Note: before 2.6.35, oom_kill.c track amount of process virtual address space.
then changing get_arg_page() is enough. but on 2.6.36 or later, oom_kill.c track
amount of process rss. then we can't ignore swap in/out event. and changing
get_arg_page() is not enough. Or, Do you propse new OOM account 
mm->rss + nascent_mm->total_vm? this can be easily. but tricky more.

So, I think this is one of trade-off issue. If you have better patch rather
than me, I'm glad to accept your one and join to review it. However myself 
don't plan to take this approach.


Thanks.



--

From: Oleg Nesterov
Date: Tuesday, November 23, 2010 - 7:34 am

Stupid question.

Can't we just account these allocations in the old -mm temporary?

IOW. Please look at the "patch" below. It is of course incomplete
and wrong (to the point inc_mm_counter() is not safe without
SPLIT_RSS_COUNTING), and copy_strings/flush_old_exec are not the
best places to play with mm-counters, just to explain what I mean.
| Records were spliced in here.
-- ==== Sys2Proof/Certificates/Slice0/Obligations.lean ====
section
/-! DEFINITION. The statements for the provers. Each docstring names the rules of spec/ the statement is about; where a
clause rests on a decision of 92_eei_decisions.md (D) or of the model (log), it says so. -/

open Sys2Proof Sys2Proof.Machine

/-! ### Encoding -/

/-- 30_encoding.md R60 to R65, R70, R75: decoding and encoding agree. The decoder gives every well-formed instruction back
from its encoding, every operand at every value; and every frame or command record that decodes is the encoding of what it
decodes to, so no bit of it is ignored. -/
def Obligations.DecodeAndEncodeAgree : Prop :=
  ∀ (x : Encoded) (i : Instr), decode x = .ok i ↔ i.wellFormed = true ∧ encode i = x

/-- R61, R62, R63: each field of a request frame stands at its bytes, big-endian, the CRC little-endian. -/
def Obligations.RequestFieldsStandAtTheirBytes : Prop :=
  (∀ dev a1 a0 q1 q0 c0 c1 : Byte,
    decodeFrame [dev, 1#8, a1, a0, q1, q0, c0, c1] = .ok (.readCoils dev (a1 ++ a0) (q1 ++ q0) (c1 ++ c0)) ∧
    decodeFrame [dev, 2#8, a1, a0, q1, q0, c0, c1] = .ok (.readDiscreteInputs dev (a1 ++ a0) (q1 ++ q0) (c1 ++ c0)) ∧
    decodeFrame [dev, 3#8, a1, a0, q1, q0, c0, c1] = .ok (.readHoldingRegisters dev (a1 ++ a0) (q1 ++ q0) (c1 ++ c0)) ∧
    decodeFrame [dev, 4#8, a1, a0, q1, q0, c0, c1] = .ok (.readInputRegisters dev (a1 ++ a0) (q1 ++ q0) (c1 ++ c0)) ∧
    decodeFrame [dev, 5#8, a1, a0, q1, q0, c0, c1] = .ok (.writeSingleCoil dev (a1 ++ a0) (q1 ++ q0) (c1 ++ c0)) ∧
    decodeFrame [dev, 6#8, a1, a0, q1, q0, c0, c1] = .ok (.writeSingleRegister dev (a1 ++ a0) (q1 ++ q0) (c1 ++ c0))) ∧
  (∀ (dev a1 a0 q1 q0 n c0 c1 : Byte) (payload : List Byte), payload.length = n.toNat →
    decodeFrame ([dev, 15#8, a1, a0, q1, q0, n] ++ payload ++ [c0, c1]) =
      .ok (.writeMultipleCoils dev (a1 ++ a0) (q1 ++ q0) payload (c1 ++ c0)) ∧
    decodeFrame ([dev, 16#8, a1, a0, q1, q0, n] ++ payload ++ [c0, c1]) =
      .ok (.writeMultipleRegisters dev (a1 ++ a0) (q1 ++ q0) payload (c1 ++ c0)))

/-- R64, R70: byte 1 of a frame that decodes is one of the eight function codes, the request is on the class the map gives
that code, and the frame has the length the code and its byte count ask for, between 8 and 264 bytes. -/
def Obligations.DecodedFramesFollowTheFunctionCodeMap : Prop :=
  ∀ (f : List Byte) (i : Instr), decodeFrame f = .ok i →
    (∃ r, requestShape i = some r ∧ f[1]? = some r.fc ∧
      (r.fc, r.cls) ∈ [(1#8, 0), (2#8, 1), (3#8, 2), (4#8, 3), (5#8, 0), (6#8, 2), (15#8, 0), (16#8, 2)]) ∧
    8 ≤ f.length ∧ f.length ≤ 264 ∧
    (f[1]? = some 15#8 ∨ f[1]? = some 16#8 → ∃ n : Byte, f[6]? = some n ∧ f.length = 9 + n.toNat) ∧
    (¬ (f[1]? = some 15#8 ∨ f[1]? = some 16#8) → f.length = 8)

/-- 30_encoding.md R78 and 95_test_vectors.md: a few words written out from the spec decode to what they stand for. -/
def Obligations.WrittenOutWordsDecode : Prop :=
  decodeFrame [0x01#8, 0x03#8, 0x00#8, 0x00#8, 0x00#8, 0x0A#8, 0xC5#8, 0xCD#8] =
    .ok (.readHoldingRegisters 0x01#8 0#16 10#16 0xCDC5#16) ∧
  decodeFrame [0x01#8, 0x10#8, 0x00#8, 0x04#8, 0x00#8, 0x02#8, 0x04#8, 0x3F#8, 0xC0#8, 0x00#8, 0x00#8, 0xFE#8, 0x74#8] =
    .ok (.writeMultipleRegisters 0x01#8 4#16 2#16 [0x3F#8, 0xC0#8, 0x00#8, 0x00#8] 0x74FE#16) ∧
  decodeCommand ⟨0x03#8, [.nat 2, .nat 0, .list [0x1234]]⟩ = .ok (.lSet 2 0 [0x1234#16]) ∧
  decodeCommand ⟨0x1A#8, [.nat 2, .float 0x3FC00000#32]⟩ = .ok (.eFloatWrite 2 (.float 0x3FC00000#32)) ∧
  decodeCommand ⟨0x08#8, []⟩ = .error (.reservedSelector 0x08#8)

/-- R75 (D24): a command with a selector outside the table is refused, whatever its operands.
Whose turn it is comes from the schedule (log 3). -/
def Obligations.ReservedSelectorsAreRefused : Prop :=
  ∀ (s : State) (c : Command) (rest : List Command), s.fault = none → nextAgent s = .localAgent → s.localIn = c :: rest →
    c.sel.toNat ∉ [0x01, 0x02, 0x03, 0x04, 0x05, 0x06, 0x07, 0x10, 0x11, 0x12, 0x14, 0x15, 0x16, 0x18, 0x19, 0x1A,
      0x1C, 0x1D, 0x1E] →
    step s = .refused (.reservedSelector c.sel)

/-! ### CRC and codec -/

/-- R102 (a derived sentence of the spec): appending its CRC to any list makes the CRC of the whole zero. -/
def Obligations.CrcResidueIsZero : Prop := ∀ body : List Byte, crc16 (appendCrc body) = 0x0000#16

/-- R103: a request passes the frame check exactly when it has 8 bytes or more and the CRC of all but the last two is the
little-endian value of those two. -/
def Obligations.FrameCheckComparesTheTrailingCrc : Prop :=
  ∀ f : List Byte, frameCheck f = true ↔
    8 ≤ f.length ∧ ∃ (body : List Byte) (c0 c1 : Byte), f = body ++ [c0, c1] ∧ crc16 body = c1 ++ c0

/-- R106: a bit list takes `ceil(q / 8)` bytes, bit `8i + j` at bit `j` of byte `i`, unused bits zero. -/
def Obligations.BitsPackLeastSignificantFirst : Prop :=
  ∀ bs : List Bool, (packBits bs).length = (bs.length + 7) / 8 ∧
    ∀ i < (packBits bs).length, ∀ j < 8, ((packBits bs).getD i 0#8).getLsbD j = bs.getD (8 * i + j) false

/-- R107 (a derived rule of the spec): unpacking inverts packing; element `n` of the bits unpacked is bit `n mod 8` of byte
`n / 8`; and what lies beyond the bits asked for is ignored: whole bytes, and the other bits of a partial last byte. -/
def Obligations.UnpackingInvertsBitPacking : Prop :=
  (∀ bs : List Bool, unpackBits (packBits bs) bs.length = bs) ∧
  (∀ (bytes : List Byte) (q : Nat), q ≤ 8 * bytes.length → (unpackBits bytes q).length = q ∧
    ∀ n < q, (unpackBits bytes q)[n]? = bytes[n / 8]?.map (fun b => b.getLsbD (n % 8))) ∧
  (∀ (bytes extra : List Byte) (q : Nat), q ≤ 8 * bytes.length → unpackBits (bytes ++ extra) q = unpackBits bytes q) ∧
  (∀ (bytes : List Byte) (b c : Byte) (q : Nat), 8 * bytes.length ≤ q → q ≤ 8 * bytes.length + 8 →
    (∀ j < q - 8 * bytes.length, b.getLsbD j = c.getLsbD j) → unpackBits (bytes ++ [b]) q = unpackBits (bytes ++ [c]) q)

/-- R105: words pack big-endian, two bytes each, and unpacking inverts packing. -/
def Obligations.WordsPackBigEndian : Prop :=
  (∀ ws : List Word, (packWords ws).length = 2 * ws.length ∧ unpackWords (packWords ws) = ws ∧
    ∀ (i : Nat) (w : Word), ws[i]? = some w →
      (packWords ws)[2 * i]? = some (w.extractLsb' 8 8) ∧ (packWords ws)[2 * i + 1]? = some (w.extractLsb' 0 8)) ∧
  (∀ bytes : List Byte, bytes.length % 2 = 0 → packWords (unpackWords bytes) = bytes)

/-- R108, R109: the high half of a binary32 encoding is the first word, and the two directions are inverse. -/
def Obligations.FloatCodecIsExact : Prop :=
  (∀ u : Bits32, floatToWords u = [u.extractLsb' 16 16, u.extractLsb' 0 16]) ∧
  (∀ (u : Bits32) (w0 w1 : Word), floatToWords u = [w0, w1] ↔ wordsToFloat w0 w1 = u)

/-- 43_entities.md section 3 (R188): widening a finite binary32 value gives a finite binary64 value equal to it, with its
sign; an infinity stays one. -/
def Obligations.WideningIsExact : Prop :=
  ∀ u : Bits32,
    (isFinite32 u = true → isFinite64 (widen64 u) = true ∧ value64 (widen64 u) = value32 u ∧
      sign64 (widen64 u) = sign32 u) ∧
    (isInf32 u = true → widen64 u = if sign32 u then 0xFFF0000000000000#64 else 0x7FF0000000000000#64)

/-- 43_entities.md section 3 (R188, D35): decimal rounding of a finite value gives the binary64 value nearest
`n / 10 ^ p`, ties to even, where `n` is the integer nearest `value * 10 ^ p`, ties to even, with the sign of the
operand; an infinity gives what widening gives for it. -/
def Obligations.DecimalRoundingIsNearestEven : Prop :=
  ∀ (u : Bits32) (p : Nat), 1 ≤ p →
    (isFinite32 u = true →
      ∃ n : ℤ, |value32 u * 10 ^ p - n| ≤ 1 / 2 ∧ (|value32 u * 10 ^ p - n| = 1 / 2 → Even n) ∧
        isFinite64 (roundDec u p) = true ∧ sign64 (roundDec u p) = sign32 u ∧
        (∀ z : Bits64, isFinite64 z = true →
          |value64 (roundDec u p) - n / 10 ^ p| ≤ |value64 z - n / 10 ^ p| ∧
          (|value64 (roundDec u p) - n / 10 ^ p| = |value64 z - n / 10 ^ p| → value64 z ≠ value64 (roundDec u p) →
            (roundDec u p).getLsbD 0 = false))) ∧
    (isInf32 u = true → roundDec u p = widen64 u)

/-! ### Power-on -/

/-- 70_reset_and_hazards.md section 1 (R240, D12), 43_entities.md section 1 (R174, R175, D17): what power-on leaves when no
check fails: `changed`, IDLE, every cache at its initial representation, with CACHE_ONLY the snapshot, with WRITE_THROUGH
each entity's initial words at its own cells, a later entity standing where two cover one cell, and every cell of no entity
as in the snapshot. -/
def Obligations.PowerOnLeavesWhatTheConfigurationSays : Prop :=
  ∀ cfg : Config, (State.powerOn cfg).fault = none →
    ((State.powerOn cfg).store.changed = true ↔ cfg.entityInit = .writeThrough ∧ cfg.entities ≠ []) ∧
    (State.powerOn cfg).bus = .idle ∧
    (State.powerOn cfg).caches.map some = cfg.entities.map (fun d => reprOf d d.initial) ∧
    (cfg.entityInit = .cacheOnly → (State.powerOn cfg).store = snapshotStore cfg) ∧
    (cfg.entityInit = .writeThrough → ∀ (before after : List EntityDesc) (d : EntityDesc) (c : Cache),
      cfg.entities = before ++ d :: after → reprOf d d.initial = some c →
      let words : List Word := match c with
        | .word w => [w]
        | .float u => [u.extractLsb' 16 16, u.extractLsb' 0 16]
        | .words ws => ws
      words.length = widthOf d ∧
      ∀ j < widthOf d, (∀ d' ∈ after, ¬ (d'.cls = d.cls ∧ d'.addr + cfg.addrOffset ≤ d.addr + cfg.addrOffset + j ∧
          d.addr + cfg.addrOffset + j < d'.addr + cfg.addrOffset + widthOf d')) →
        readCell (State.powerOn cfg) d.cls (d.addr + cfg.addrOffset + j) = words[j]?) ∧
    (∀ k key, (∀ d ∈ cfg.entities, ¬ (d.cls = k ∧ d.addr + cfg.addrOffset ≤ key ∧
        key < d.addr + cfg.addrOffset + widthOf d)) →
      readCell (State.powerOn cfg) k key = ClassMap.find ((snapshotStore cfg).map k) key)

/-- R9, R240, R243: in a well-formed configuration the snapshot of each class holds exactly the words configured for
it. -/
def Obligations.SnapshotHoldsTheConfiguredWords : Prop :=
  ∀ (cfg : Config) (k : Nat) (c : ClassCfg) (key : Nat), configOk cfg = true → (classesOf cfg)[k]? = some c →
    ClassMap.find ((snapshotStore cfg).map k) key = (c.snapshot.lookup key).map (BitVec.ofNat 16)

/-- 43_entities.md section 1 (R172, R173, D22): the first entity whose range is not in the store stops the block with
ADDRESS_ERROR; one whose range is there and whose initial value lacks the variant's representation, with TYPE_ERROR.
That a missing class fails the address check is log 16, that the first failing check ends construction log 17, that an
ARRAY with N = 0 fails the address check log 27. -/
def Obligations.ConstructionChecksStopTheBlock : Prop :=
  ∀ (cfg : Config) (before after : List EntityDesc) (d : EntityDesc), cfg.entities = before ++ d :: after →
    (State.powerOn { cfg with entities := before }).fault = none →
    (¬ (widthOf d ≠ 0 ∧ rangePresent (State.powerOn { cfg with entities := before }) d.cls d.addr (widthOf d)) →
      (State.powerOn cfg).fault = some .addressError) ∧
    (widthOf d ≠ 0 → rangePresent (State.powerOn { cfg with entities := before }) d.cls d.addr (widthOf d) →
      reprOf d d.initial = none → (State.powerOn cfg).fault = some .typeError)

/-! ### The invariant and the step -/

/-- The state after reset meets the invariant.
That reset is power-on of the example EX-B is the model's choice (log 2). -/
def Obligations.ResetMeetsTheInvariant : Prop := Inv State.reset

/-- Power-on from any configuration meets the invariant. -/
def Obligations.PowerOnMeetsTheInvariant : Prop := ∀ cfg : Config, Inv (State.powerOn cfg)

/-- Every step keeps the invariant: canonical class maps, one for each class, no snapshot key lost, no key gained by a
class that cannot grow, caches of their variants' forms, entity ranges within the snapshot, a consistent request in
flight (R22, R23, R26, R172, R248). -/
def Obligations.EveryStepKeepsTheInvariant : Prop :=
  ∀ s t : State, Inv s → step s = .next t → Inv t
It is very simple. copy_strings() increments MM_ANONPAGES every
time we add a new page into bprm->vma. This makes this memory
visible to select_bad_process().

When exec changes ->mm (or if it fails), we change MM_ANONPAGES
counter back.

Most probably I missed something, but what do you think?

Oleg.

--- x/include/linux/binfmts.h
+++ x/include/linux/binfmts.h
@@ -29,6 +29,7 @@ struct linux_binprm{
 	char buf[BINPRM_BUF_SIZE];
 #ifdef CONFIG_MMU
 	struct vm_area_struct *vma;
+	unsigned long mm_anonpages;
 #else
 # define MAX_ARG_PAGES	32
 	struct page *page[MAX_ARG_PAGES];
--- x/fs/exec.c
+++ x/fs/exec.c
@@ -457,6 +457,9 @@ static int copy_strings(int argc, const 
 					goto out;
 				}
 
+				bmrp->mm_anonpages--;
+				inc_mm_counter(current->mm, MM_ANONPAGES);
+
 				if (kmapped_page) {
 					flush_kernel_dcache_page(kmapped_page);
 					kunmap(kmapped_page);
@@ -1003,6 +1006,7 @@ int flush_old_exec(struct linux_binprm *
 	/*
 	 * Release all of the old mmap stuff
 	 */
+	add_mm_counter(current->mm, bprm->mm_anonpages);
 	retval = exec_mmap(bprm->mm);
 	if (retval)
 		goto out;
@@ -1426,8 +1430,10 @@ int do_execve(const char * filename,
 	return retval;
 
 out:
-	if (bprm->mm)
-		mmput (bprm->mm);
+	if (bprm->mm) {
+		add_mm_counter(current->mm, bprm->mm_anonpages);
+		mmput(bprm->mm);
+	}
 
 out_file:
 	if (bprm->file) {

--

From: KOSAKI Motohiro
Date: Tuesday, November 23, 2010 - 5:24 pm

Because, If the pages of argv is swapping out when processing execve,
This accouing doesn't work.

Of cource, changing swapping-out logic is one of way. But I did hope
no VM core logic change. taking implict mlocking argv area during execve
is also one of option. But I did think implicit mlocking is more risky.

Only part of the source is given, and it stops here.